[<prev] [next>] [<thread-prev] [thread-next>] [day] [month] [year] [list]
Message-Id: <20240617-zsmalloc-lock-mm-everything-v1-1-5e5081ea11b3@linux.dev>
Date: Mon, 17 Jun 2024 20:57:40 +0800
From: Chengming Zhou <chengming.zhou@...ux.dev>
To: Minchan Kim <minchan@...nel.org>,
Sergey Senozhatsky <senozhatsky@...omium.org>,
Andrew Morton <akpm@...ux-foundation.org>,
Johannes Weiner <hannes@...xchg.org>, Yosry Ahmed <yosryahmed@...gle.com>,
Nhat Pham <nphamcs@...il.com>
Cc: Takero Funaki <flintglass@...il.com>,
Chengming Zhou <zhouchengming@...edance.com>, linux-mm@...ck.org,
linux-kernel@...r.kernel.org, Chengming Zhou <chengming.zhou@...ux.dev>
Subject: [PATCH 1/2] mm/zsmalloc: change back to per-size_class lock
From: Chengming Zhou <zhouchengming@...edance.com>
This patch is almost the revert of the commit c0547d0b6a4b ("zsmalloc:
consolidate zs_pool's migrate_lock and size_class's locks"), which
changed to use a global pool->lock instead of per-size_class lock and
pool->migrate_lock, was preparation for suppporting reclaim in zsmalloc.
Then reclaim in zsmalloc had been dropped in favor of LRU reclaim in
zswap.
In theory, per-size_class is more fine-grained than the pool->lock,
since a pool can have many size_classes. As for the additional
pool->migrate_lock, only free() and map() need to grab it to access
stable handle to get zspage, and only in read lock mode.
Signed-off-by: Chengming Zhou <zhouchengming@...edance.com>
---
mm/zsmalloc.c | 85 +++++++++++++++++++++++++++++++++++------------------------
1 file changed, 50 insertions(+), 35 deletions(-)

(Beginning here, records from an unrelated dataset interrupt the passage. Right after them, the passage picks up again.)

@[simp] theorem imm12Of_fields (x : BitVec 12) :
    imm12Of (x.toNat / 2048) (x.toNat / 256 % 8) (x.toNat % 256) = x := by
  apply BitVec.eq_of_toNat_eq
  rw [imm12Of, BitVec.toNat_ofNat]
  omega

@[simp] theorem imm5Of_fields (x : BitVec 5) : imm5Of (x.toNat / 4) (x.toNat % 4) = x := by
  apply BitVec.eq_of_toNat_eq
  rw [imm5Of, BitVec.toNat_ofNat]
  omega

/-- An amount below 4 has no high part. -/
theorem imm5Of_zero (x : BitVec 5) (h : x.toNat / 4 = 0) : imm5Of 0 (x.toNat % 4) = x := by
  rw [← h, imm5Of_fields]

@[simp] theorem Cond.num_lt (c : Cond) : c.num < 15 := by cases c <;> decide

@[simp] theorem ShiftType.num_lt (t : ShiftType) : t.num < 4 := by cases t <;> decide

/-- A field that a pattern has no further condition on. -/
@[simp] theorem fits_f (w : Nat) (p : List Seg) (x : BitVec w) (xs : List Nat) :
    fits (.f w :: p) (x.toNat :: xs) = fits p xs := by
  simp [fits, x.isLt]

@[simp] theorem fits_bit (p : List Seg) (b : Bool) (xs : List Nat) :
    fits (.f 1 :: p) (b.toNat :: xs) = fits p xs := by
  cases b <;> simp [fits]

@[simp] theorem fits_shift (p : List Seg) (t : ShiftType) (xs : List Nat) :
    fits (.f 2 :: p) (t.num :: xs) = fits p xs := by
  simp [fits, t.num_lt]

@[simp] theorem fits_cond (p : List Seg) (c : Cond) (xs : List Nat) :
    fits (.fx 4 15 :: p) (c.num :: xs) = fits p xs := by
  have h := c.num_lt
  have hlt : c.num < 16 := by omega
  have hne : c.num ≠ 15 := by omega
  simp [fits, hlt, hne]

/-- A field that must differ from `v`. -/
theorem fits_fx (w v : Nat) (p : List Seg) (x : BitVec w) (xs : List Nat) (h : x.toNat ≠ v) :
    fits (.fx w v :: p) (x.toNat :: xs) = fits p xs := by
  simp [fits, x.isLt, h]

@[simp] theorem fits_nil : fits [] [] = true := rfl

@[simp] theorem fits_k (w v : Nat) (p : List Seg) (xs : List Nat) :
    fits (.k w v :: p) xs = (decide (v < 2 ^ w) && fits p xs) := by
  simp [fits]

/-- Part of an immediate: a number in range. -/
theorem fits_part (w x : Nat) (p : List Seg) (xs : List Nat) (h : x < 2 ^ w) :
    fits (.f w :: p) (x :: xs) = fits p xs := by
  simp [fits, h]

/-! ### Rows -/

/-- The instruction set of an instruction's encoding (R111, R116, R119). -/
def isaOf (i : Instr) : Isa :=
  if (encodingOf i).isThumb then (if sizeOf2 i = 2#32 then .t16 else .t32) else .a32

/-- The rows of an instruction set. -/
def rowsOf : Isa → List Row
  | .a32 => rowsA32
  | .t32 => rowsT32
  | .t16 => rowsT16

/-- The encoding names a row of the table, its field values fit, and the row reads them as `i`. -/
structure Encodes (x : Enc1) (i : Instr) : Prop where
  isa : x.1 = isaOf i
  fit : fits x.2.1 x.2.2 = true
  row : ∃ r ∈ rowsOf x.1, r.pat = x.2.1 ∧ r.build x.2.2 = some i

/-- What is encoded is read back (R114). -/
theorem decodeCode_of_encodes {x : Enc1} {i : Instr} (h : Encodes x i) :
    decodeCode (Code.ofNat x.1 (assemble x.2.1 x.2.2)) = some i := by
  obtain ⟨isa, p, xs⟩ := x
  obtain ⟨-, hf, r, hr, hp, hb⟩ := h
  simp only at hf hp hb hr ⊢
  subst hp
  cases isa with
  | a32 => exact decodeCode_a32 r xs i hr hf hb
  | t32 => exact decodeCode_t32 r xs i hr hf hb
  | t16 => exact decodeCode_t16 r xs i hr hf hb

/-- Thumb encodings have two or four bytes, ARM encodings four (R40, R111). -/
theorem sizeOf2_eq (i : Instr) : sizeOf2 i = 4#32 ∨ sizeOf2 i = 2#32 ∧ (encodingOf i).isThumb = true := by
  unfold sizeOf2
  split <;> simp [encodingOf, Enc.isThumb, encOf]

theorem isThumb_of_isaOf (i : Instr) (n : Nat) : (Code.ofNat (isaOf i) n).isThumb = (encodingOf i).isThumb := by
  unfold isaOf
  split
  · rename_i h
    split <;> simp [Code.ofNat, Code.isThumb, h]
  · rename_i h
    simp [Code.ofNat, Code.isThumb, h]

theorem size_of_isaOf (i : Instr) (n : Nat) : BitVec.ofNat 32 (Code.ofNat (isaOf i) n).size = sizeOf2 i := by
  unfold isaOf
  rcases sizeOf2_eq i with h | ⟨h, ht⟩
  · rw [h]
    split <;> rfl
  · rw [h, ht]
    rfl

/-- A row found by its pattern in a part of the table. -/
theorem encodes_of_find {isa : Isa} {rows : List Row} {p : List Seg} {xs : List Nat} {i : Instr} {r : Row}
    (hg : rows ⊆ rowsOf isa) (hf : fits p xs = true)
    (hr : rows.find? (fun r => r.pat == p) = some r := by rfl)
    (hb : r.build xs = some i := by simp [rowC2, rowC3, rowC4, rowT3, rowT4, rowTwice])
    (hi : isa = isaOf i := by rfl) : Encodes (isa, p, xs) i :=
  ⟨hi, hf, r, hg (List.mem_of_find?_eq_some hr), by simpa using List.find?_some hr, hb⟩

/-- The `n`-th row of a part of the table. -/
theorem encodes_of_nth {isa : Isa} {rows : List Row} {p : List Seg} {xs : List Nat} {i : Instr} {r : Row} (n : Nat)
    (hg : rows ⊆ rowsOf isa) (hi : isa = isaOf i) (hf : fits p xs = true)
    (hr : rows[n]? = some r := by rfl) (hp : r.pat = p := by rfl) (hb : r.build xs = some i := by simp) :
    Encodes (isa, p, xs) i :=
  ⟨hi, hf, r, hg (List.mem_of_getElem? hr), hp, hb⟩

theorem rowsMovA_sub : rowsMovA ⊆ rowsOf .a32 := fun r h => by simp [rowsOf, rowsA32, h]
theorem rowsParA_sub : rowsParA ⊆ rowsOf .a32 := fun r h => by simp [rowsOf, rowsA32, h]
theorem rowsMediaA_sub : rowsMediaA ⊆ rowsOf .a32 := fun r h => by simp [rowsOf, rowsA32, h]
theorem rowsMulA_sub : rowsMulA ⊆ rowsOf .a32 := fun r h => by simp [rowsOf, rowsA32, h]
theorem rowsXsA_sub : rowsXsA ⊆ rowsOf .a32 := fun r h => by simp [rowsOf, rowsA32, h]
theorem rowsBitA_sub : rowsBitA ⊆ rowsOf .a32 := fun r h => by simp [rowsOf, rowsA32, h]
theorem rowsSysA_sub : rowsSysA ⊆ rowsOf .a32 := fun r h => by simp [rowsOf, rowsA32, h]
theorem rowsDpT_sub : rowsDpT ⊆ rowsOf .t32 := fun r h => by simp [rowsOf, rowsT32, h]
theorem rowsImmT_sub : rowsImmT ⊆ rowsOf .t32 := fun r h => by simp [rowsOf, rowsT32, h]
theorem rowsParT_sub : rowsParT ⊆ rowsOf .t32 := fun r h => by simp [rowsOf, rowsT32, h]
theorem rowsMediaT_sub : rowsMediaT ⊆ rowsOf .t32 := fun r h => by simp [rowsOf, rowsT32, h]
theorem rowsMulT_sub : rowsMulT ⊆ rowsOf .t32 := fun r h => by simp [rowsOf, rowsT32, h]
theorem rowsSysT_sub : rowsSysT ⊆ rowsOf .t32 := fun r h => by simp [rowsOf, rowsT32, h]


end Sys2Proof

namespace Sys2Proof
open Sys2Proof.Machine

/-! ### Families of rows -/

/-- A register field is 1111 just when it names R15. -/
theorem reg_toNat_eq_pc (r : Reg) : r.toNat = 15 ↔ r = 15#4 :=
  ⟨fun h => BitVec.eq_of_toNat_eq h, fun h => h ▸ rfl⟩

theorem fits_imm12_hi (p : List Seg) (x : BitVec 12) (xs : List Nat) :
    fits (.f 1 :: p) (x.toNat / 2048 :: xs) = fits p xs := fits_part 1 _ p xs (by omega)

theorem fits_imm12_mid (p : List Seg) (n : Nat) (xs : List Nat) :
    fits (.f 3 :: p) (n / 256 % 8 :: xs) = fits p xs := fits_part 3 _ p xs (by omega)

theorem fits_imm12_lo (p : List Seg) (n : Nat) (xs : List Nat) :
    fits (.f 8 :: p) (n % 256 :: xs) = fits p xs := fits_part 8 _ p xs (by omega)

theorem fits_imm5_hi (p : List Seg) (x : BitVec 5) (xs : List Nat) :
    fits (.f 3 :: p) (x.toNat / 4 :: xs) = fits p xs := fits_part 3 _ p xs (by omega)

theorem fits_imm5_lo (p : List Seg) (n : Nat) (xs : List Nat) :
    fits (.f 2 :: p) (n % 4 :: xs) = fits p xs := fits_part 2 _ p xs (by omega)

section
variable {c : Cond} {s : Bool} {rd rn rm : Reg} {o : Op2}

/-- The three A32 rows of a data-processing instruction. -/
theorem encodes_dpA {op opT : Nat} {kind : TKind} {mk : Cond → Bool → Reg → Reg → Op2 → Instr}
    (hg : dpA op mk ⊆ rowsOf .a32) (hop : op < 16) (ho : o.wf (.a32 c) = true)
    (hi : .a32 = isaOf (mk c s rd rn o)) :
    Encodes (encDp op opT kind (.a32 c) s rd rn o) (mk c s rd rn o) := by
  cases o with
  | immA r i => exact encodes_of_nth 0 hg hi (by simp [pDpImm, cnd, hop])
  | immT i => simp [Op2.wf, Enc.isThumb] at ho
  | reg m t sh => exact encodes_of_nth 1 hg hi (by simp [pDpReg, cnd, hop])
  | regReg m t r => exact encodes_of_nth 2 hg hi (by simp [pDpRegReg, cnd, hop])

/-- The four T32 rows of AND, EOR, ADD and SUB. -/
theorem encodes_dpT {opA op : Nat} {mk : Bool → Reg → Reg → Op2 → Instr}
    (hg : dpT op mk ⊆ rowsOf .t32) (hop : op < 16) (ho : o.wf .thumb = true) (hd : ¬(rd = 15#4 ∧ s = true))
    (hi : .t32 = isaOf (mk s rd rn o)) :
    Encodes (encDp opA op .shared .thumb s rd rn o) (mk s rd rn o) := by
  cases o with
  | immA r i => simp [Op2.wf, Enc.isThumb] at ho
  | regReg m t r => simp [Op2.wf, Enc.isThumb] at ho
  | immT i =>
    cases s with
    | false => exact encodes_of_nth 0 hg hi (by simp [tDpImm, hop, fits_imm12_hi, fits_imm12_mid, fits_imm12_lo])
    | true =>
      have hpc : rd ≠ 15#4 := fun h => hd ⟨h, rfl⟩
      exact encodes_of_nth 1 hg hi
        (by simp [tDpImm, hop, fits_imm12_hi, fits_imm12_mid, fits_imm12_lo, fits_fx, reg_toNat_eq_pc, hpc])
  | reg m t sh =>
    cases s with
    | false => exact encodes_of_nth 2 hg hi (by simp [tDpReg, hop, fits_imm5_hi, fits_imm5_lo])
    | true =>
      have hpc : rd ≠ 15#4 := fun h => hd ⟨h, rfl⟩
      exact encodes_of_nth 3 hg hi (by simp [tDpReg, hop, fits_imm5_hi, fits_imm5_lo, fits_fx, reg_toNat_eq_pc, hpc])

diff --git a/mm/zsmalloc.c b/mm/zsmalloc.c
index 44e0171d6003..fec1a39e5bbe 100644
--- a/mm/zsmalloc.c
+++ b/mm/zsmalloc.c
@@ -34,7 +34,8 @@
/*
* lock ordering:
* page_lock
- * pool->lock
+ * pool->migrate_lock
+ * class->lock
* zspage->lock
*/
@@ -183,6 +184,7 @@ static struct dentry *zs_stat_root;
static size_t huge_class_size;
struct size_class {
+ spinlock_t lock;
struct list_head fullness_list[NR_FULLNESS_GROUPS];
/*
* Size of objects stored in this class. Must be multiple
@@ -237,7 +239,8 @@ struct zs_pool {
#ifdef CONFIG_COMPACTION
struct work_struct free_work;
#endif
- spinlock_t lock;
+ /* protect page/zspage migration */
+ rwlock_t migrate_lock;
atomic_t compaction_in_progress;
};
@@ -336,7 +339,7 @@ static void cache_free_zspage(struct zs_pool *pool, struct zspage *zspage)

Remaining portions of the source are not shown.